A question one can ask—what is it besides the frequency balance that makes the original binaural rendering to be perceived very close to the face, while my rendering sounds much more externalized? One reason I have found is the objective measurement of the interaural cross correlation (IACC). Below are two graphs comparing IACC for these two binaural versions for the time position about 0:30:

We can see that my rendering is much less correlated in the high frequency region starting from 2 kHz which corresponds better to a more spacious listening experience. IACC is one of the metrics used by acousticians for objectively comparing sound of different concert halls (see the book by Y. Ando and P. Cariani "Auditory and Visual Sensations") and different microphone setups (see the book by E. Pfanzagl-Cardone "The Art and Science of Surround and Stereo Recording").

Another "source of truth" for the tonality that I have found are recordings produced by Cobra Records.

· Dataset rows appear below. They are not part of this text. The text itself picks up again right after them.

-- ==== Sys2Proof/Machine/LaneOps.lean ====
section
/-! DEFINITION. What the Lane Supervisor does: the relays (R109 to R112), trips and faults (R113 to R116), the
temperatures, the ceiling and the thermal trip (R119 to R121), the fan (R122 to R124) and the supply (R125). -/

namespace Sys2Proof.Machine

/-- The lane numbers 0 to 10 in their order. -/
def allLanes : List LaneId := List.finRange 11

/-- Something done for each lane, in lane order (notes/assumptions/73.md). -/
def Hub.eachLane (f : LaneId → Hub → Hub) (h : Hub) : Hub := allLanes.foldl (fun g l => f l g) h

/-- One LANE_STATE for a lane, with its values as they stand. -/
def Hub.postLaneState (l : LaneId) (h : Hub) : Hub := post (laneStateNotice l h.lanes[l]) h

/-! ### The relay -/

/-- R109, R111: the lane record at OPEN: the timer at 0, the release ramp absent, a pending target applied. -/
def Lane.toOpen (x : Lane) : Lane :=
  { x with relay := .open, timer := 0, ramp := none, assignment := x.pending.getD x.assignment, pending := none }

/-- R109, R111: a relay put in OPEN: the lane's output is zero from that moment, and an applied assignment is
reported to the renderer. Nothing is posted for the lane here, and its closing conditions are not examined. -/
def Hub.openRelay (l : LaneId) (h : Hub) : Hub :=
  let x := h.lanes[l]
  let g := h.setLane l x.toOpen
  let s := { g with renderer := { g.renderer with laneOut := g.renderer.laneOut.set l 0 } }
  if x.pending.isSome then s.deriveLayout .controller else s

/-- R113: the lane record after a trip: the history, the counter and the fault state. -/
def Lane.tripped (x : Lane) : Lane :=
  let trips := (x.trips.filter fun age => decide (age < 60000)) ++ [0]
  { x with
    trips := trips
    tripCount := bump x.tripCount
    retryTimer := 0
    fault := if x.fault = .latchedDc then .latchedDc else if 3 ≤ trips.length then .latchedOc else .retry }

/-- R113: a trip: the relay opens at once, the trip is recorded, LANE_STATE and LANE_FAULT are posted, and a lane
that latches is reported to the renderer. R109 and R113 give the report of a pending assignment that the opening applies
and the change to LATCHED_OC no order: the report comes first, with the lane not yet latched, so that it can raise a LAYOUT
item and fade the main zone, and the lane latches after it (notes/assumptions/77.md, DESIGN CHOICE). -/
def Hub.trip (l : LaneId) (h : Hub) : Hub :=
  let g := h.openRelay l
  let y := g.lanes[l].tripped
  let p := post (laneFaultNotice l y) (post (laneStateNotice l y) (g.setLane l y))
  if y.fault = .latchedOc then p.deriveLayout .fault else p

/-- R110, R113: a relay enters CLOSING; an asserted fault input trips it at once. -/
def Hub.enterClosing (l : LaneId) (h : Hub) : Hub :=
  let g := Hub.postLaneState l (h.setLane l { h.lanes[l] with relay := .closing, timer := 0 })
  if h.lanes[l].faultInput then g.trip l else g

/-- R110: a relay enters OPENING with its timer at 0 and no release ramp. -/
def Hub.enterOpening (l : LaneId) (h : Hub) : Hub :=
  Hub.postLaneState l (h.setLane l { h.lanes[l] with relay := .opening, timer := 0, ramp := none })

/-- R111: the opening sequence of a CLOSED lane begins, unless it is under way. -/
def Lane.beginRamp (x : Lane) : Lane := if x.ramp.isSome then x else { x with ramp := some 0 }

/-- R110, R111: the closing conditions of a lane examined. -/
def Hub.examine (l : LaneId) (h : Hub) : Hub :=
  let ok := (h.closing l).all
  match h.lanes[l].relay, ok with
  | .open, true => h.enterClosing l
  | .closing, false => h.enterOpening l
  | .closed, false => h.setLane l h.lanes[l].beginRamp
  | _, _ => h

/-- The closing conditions of every lane examined, in lane order. -/
def Hub.examineAll (h : Hub) : Hub := h.eachLane Hub.examine

/-- R109: a relay enters OPEN: the renderer's report of an applied assignment, LANE_STATE after it
(notes/assumptions/45.md), and the closing conditions examined under the assignment it then has. -/
def Hub.enterOpen (l : LaneId) (h : Hub) : Hub := Hub.examine l ((h.openRelay l).postLaneState l)

/-- R111: an immediate opening; a relay already OPEN stays OPEN. -/
def Hub.openAtOnce (l : LaneId) (h : Hub) : Hub := if h.lanes[l].relay = .open then h else h.enterOpen l

/-- R112: what a lane's output delivers for a result of the output stage. -/
def Lane.deliver (x : Lane) (result : Sample) : Sample :=
  match x.relay, x.ramp with
  | .closed, none | .closed, some 0 => result
  | .closed, some k => roundedProduct result ((8 - k : Nat) * 4096)
  | _, _ => 0

/-! ### Assignment (R107 to R109) -/

/-- R109: an assignment changed at once while the relay is OPEN: LANE_STATE first, then the renderer's report and its
notices (notes/assumptions/45.md). -/
def Hub.assignNow (l : LaneId) (t : Fin 12) (h : Hub) : Hub :=
  Hub.examine l (Hub.deriveLayout .controller (Hub.postLaneState l (h.setLane l { h.lanes[l] with assignment := t })))

/-- R108: an ASSIGN_LANE that passes the checks of R107. -/
def Hub.assign (l : LaneId) (t : Fin 12) (h : Hub) : Hub :=
  let x := h.lanes[l]
  let held := { x with pending := some t }
  if t = x.assignment then
    if x.pending = none then h else Hub.postLaneState l (h.setLane l { x with pending := none })
  else
    match x.relay with
    | .open => h.assignNow l t
    | .closed =>
      let g := h.setLane l held.beginRamp
      if x.pending = some t then g else g.postLaneState l
    | .closing => Hub.enterOpening l (h.setLane l held)
    | .opening => if x.pending = some t then h else Hub.postLaneState l (h.setLane l held)

/-! ### Counts of a block start (R110, R111, R114) -/

/-- R110, R111, R114: a lane's timers, its release ramp and its trip ages at an output block start. -/
def Lane.blockStart (x : Lane) : Lane :=
  { x with
    timer :=
      match x.relay with
      | .closing => min 50 (x.timer + 1)
      | .opening => min 20 (x.timer + 1)
      | _ => x.timer
    ramp := x.ramp.map fun k => min 9 (k + 1)
    retryTimer := if x.fault = .retry then min 2000 (x.retryTimer + 1) else x.retryTimer
    trips := x.trips.map fun age => min 60000 (age + 1) }

/-- R110, R111, R114: the events that a lane's block start finds. The end of a retry is found before a trip's expiry, so
its LANE_FAULT still counts the trip (notes/assumptions/53.md). -/
def Hub.laneBlockStart (l : LaneId) (h : Hub) : Hub :=
  let x := h.lanes[l].blockStart
  let g := h.setLane l x
  let a := g.addDueIf (decide (x.relay = .closing ∧ x.timer = 50)) (.relayClosed l)
  let b := a.addDueIf (decide (x.ramp = some 9)) (.rampEnd l)
  let c := b.addDueIf (decide (x.relay = .opening ∧ x.timer = 20)) (.relayOpened l)
  let d := c.addDueIf (decide (x.fault = .retry ∧ x.retryTimer = 2000)) (.retryEnd l)
  d.addDueIf (x.trips.any fun age => decide (60000 ≤ age)) (.tripExpiry l)

/-- R110: the 50th block start in CLOSING. -/
def Hub.takeRelayClosed (l : LaneId) (h : Hub) : Hub :=
  let x := h.lanes[l]
  if x.relay = .closing ∧ x.timer = 50 then
    Hub.postLaneState l (h.setLane l { x with relay := .closed, timer := 0, ramp := none })
  else h

/-- R111: the ninth block start of the opening sequence. -/
def Hub.takeRampEnd (l : LaneId) (h : Hub) : Hub :=
  if h.lanes[l].relay = .closed ∧ h.lanes[l].ramp = some 9 then h.enterOpening l else h

/-- R111: the 20th block start in OPENING. -/
def Hub.takeRelayOpened (l : LaneId) (h : Hub) : Hub :=
  if h.lanes[l].relay = .opening ∧ h.lanes[l].timer = 20 then h.enterOpen l else h

/-- R114: the 2,000th block start in RETRY. -/
def Hub.takeRetryEnd (l : LaneId) (h : Hub) : Hub :=
  let x := h.lanes[l]
  if x.fault = .retry ∧ x.retryTimer = 2000 then
    let y := { x with fault := .ok, retryTimer := 0 }
    Hub.examine l (post (laneFaultNotice l y) (h.setLane l y))
  else h

/-- R114: the trips whose age has reached 60,000 leave the history. -/
def Hub.takeTripExpiry (l : LaneId) (h : Hub) : Hub :=
  h.setLane l { h.lanes[l] with trips := h.lanes[l].trips.filter fun age => decide (age < 60000) }

/-! ### Faults (R113, R115, R116) -/

/-- The level that a lane's fault input takes, which trips nothing by itself. -/
def Hub.setFaultInput (l : LaneId) (level : Bool) (h : Hub) : Hub :=
  h.setLane l { h.lanes[l] with faultInput := level }

/-- R113: a fault input that becomes asserted while its lane's relay is not OPEN trips the lane. -/
def Hub.faultInput (l : LaneId) (level : Bool) (h : Hub) : Hub :=
  let x := h.lanes[l]
  let g := h.setFaultInput l level
  if level && !x.faultInput && !decide (x.relay = .open) then g.trip l else g

/-- R115: a reading added to a lane's DC window, the oldest leaving a window that would exceed 256. -/
def Lane.addReading (r : Int) (x : Lane) : Lane :=
  if 256 ≤ x.dcWindow.length then
    { x with dcWindow := x.dcWindow.drop 1 ++ [r], dcSum := x.dcSum + r - x.dcWindow.headD 0 }
  else { x with dcWindow := x.dcWindow ++ [r], dcSum := x.dcSum + r }

/-- R115: the DC test of a lane. -/
def Lane.dcFails (x : Lane) : Bool :=
  decide (x.dcWindow.length = 256) && (decide (25600 < x.dcSum) || decide (x.dcSum < -25600))

/-- R115: a reading of a lane's DC channel. -/
def Hub.dcReading (l : LaneId) (code : BitVec 12) (h : Hub) : Hub :=
  let x := h.lanes[l]
  if x.fault.latched then h
  else
    let y := x.addReading (code.toNat - 2048)
    if y.dcFails then
      let z := { y with fault := .latchedDc, retryTimer := 0 }
      Hub.examine l (Hub.deriveLayout .fault (post (laneFaultNotice l z) (h.setLane l z)))
    else h.setLane l y

/-- R116: a fault state brought to OK, its history and DC window emptied. -/
def Lane.healed (x : Lane) : Lane := { x with fault := .ok, retryTimer := 0, trips := [], dcWindow := [], dcSum := 0 }

/-- R116: CLEAR_LANE_FAULT, `counters` saying whether the counters are set to 0; they are set before LANE_FAULT is
posted, so the notice shows a trip counter of 0 (notes/assumptions/55.md). -/
def Hub.clearFault (l : LaneId) (counters : Bool) (h : Hub) : Hub :=
  let x := h.lanes[l]
  let y := if counters then { x with clips := 0, tripCount := 0 } else x
  let g := h.setLane l y
  let healed := post (laneFaultNotice l y.healed) (h.setLane l y.healed)
  match x.fault with
  | .latchedOc | .latchedDc => Hub.examine l (Hub.deriveLayout .fault healed)
  | .retry => Hub.examine l healed
  | .ok => g

/-! ### Temperature (R119 to R122) -/

/-- R119: a heat-sink temperature from its code. -/
def temperatureOf (code : BitVec 12) : Int := (code.toNat * 165 / 4096 : Nat) - 40

/-- R119: the working temperature. -/
def workingOf (t1 t2 : Option Int) (stall : Bool) : Option Int :=
  let shift : Int := if stall then 10 else 0
  match t1, t2 with
  | some a, some b => some (max a b + shift)
  | some a, none => some (a + shift)
  | none, some b => some (b + shift)
  | none, none => none

/-- R120: the ceiling target. -/
def ceilingTargetOf : Option Int → Nat
  | none => 184
  | some t => if t ≤ 79 then 184 else if t ≤ 89 then (184 - 4 * (t - 79)).toNat else 144

/-- R122: the requested fan duty. -/
def dutyOf : Option Int → Nat
  | none => 0
  | some t => if t < 45 then 0 else if t < 75 then (307 + (t - 45) * 716 / 30).toNat else 1023

/-- R121: the thermal trip as a working temperature leaves it. -/
def tripOf (trip : Bool) : Option Int → Bool
  | none => trip
  | some t => if trip then decide (70 ≤ t) else decide (90 ≤ t)

/-- R119 to R122: the working temperature recomputed from T1, T2 and the stall, and what follows from it. -/
def Hub.judgeTemperature (h : Hub) : Hub :=
  let p := h.protection
  let t := workingOf p.thermal.t1 p.thermal.t2 p.fan.stall
  let target := ceilingTargetOf t
  let trip := tripOf p.thermal.trip t
  let q :=
    { p with
      thermal := { p.thermal with working := t, ceilingTarget := target, trip := trip }
      fan := { p.fan with requested := dutyOf t } }
  let g :=
    postIf (decide (target ≠ p.thermal.ceilingTarget) || decide (trip ≠ p.thermal.trip)) (thermalNotice q)
      { h with protection := q }
  match p.thermal.trip, trip with
  | false, true => g.eachLane Hub.openAtOnce
  | true, false => g.examineAll
  | _, _ => g

/-- R119: a temperature update. -/
def Hub.takeTemperature (h : Hub) : Hub :=
  let p := h.protection
  Hub.judgeTemperature
    { h with
      protection :=
        { p with thermal := { p.thermal with t1 := p.sense[11].map temperatureOf, t2 := p.sense[12].map temperatureOf } } }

Whereas the Yello binaural production was a result of binaural rendering done from Dolby Atmos master, recordings done at Cobra are real acoustical recordings done simultaneously by conventional multi-mic setups for stereo and surround, and using the KU-100 head for the binaural version. If you recall, the IEM BinauralDecoder plugin is also based on KU-100 free field HRTFs, and thus comparing the rendering of Cobra's stereo records processed by my chain with their binaural versions makes quite a fair apples-to-apples comparison.

Unfortunately, I do not know for which headphones their binaural version is intended for. I can imagine it should be for some diffuse field equalized headphones. So, as an example, here is an excerpt from "Extemporize" piano album, where my chain is rendered for HD800, again both as YouTube and "offline" files:

One thing that I have noted when comparing my binaural rendering with Cobra's binaural recording is that the latter for some reason have left and right channels swapped, and I have fixed that for my comparison test. The difference between these recordings / renderings is more subtle than with Yello track—the stereo recording is really good by itself! Still, I hope you could get the similar experience of the sound moving away from the head when listening to the rendering via my processing chain.

For completeness, this is a similar comparison of ERB-smoothed frequency responses of these renderings:

Again, it's a pity that producers of these binaural recordings do not specify which headphone would they recommend for listening to them. The page at Cobra Records site says "any brand or style will work (nothing fancy required!)"—to me that sounds too generous. I know, you can hear a difference using any headphones, but for actually experiencing "being there" the tonal balance of the headphones used for binaural reproduction is very important.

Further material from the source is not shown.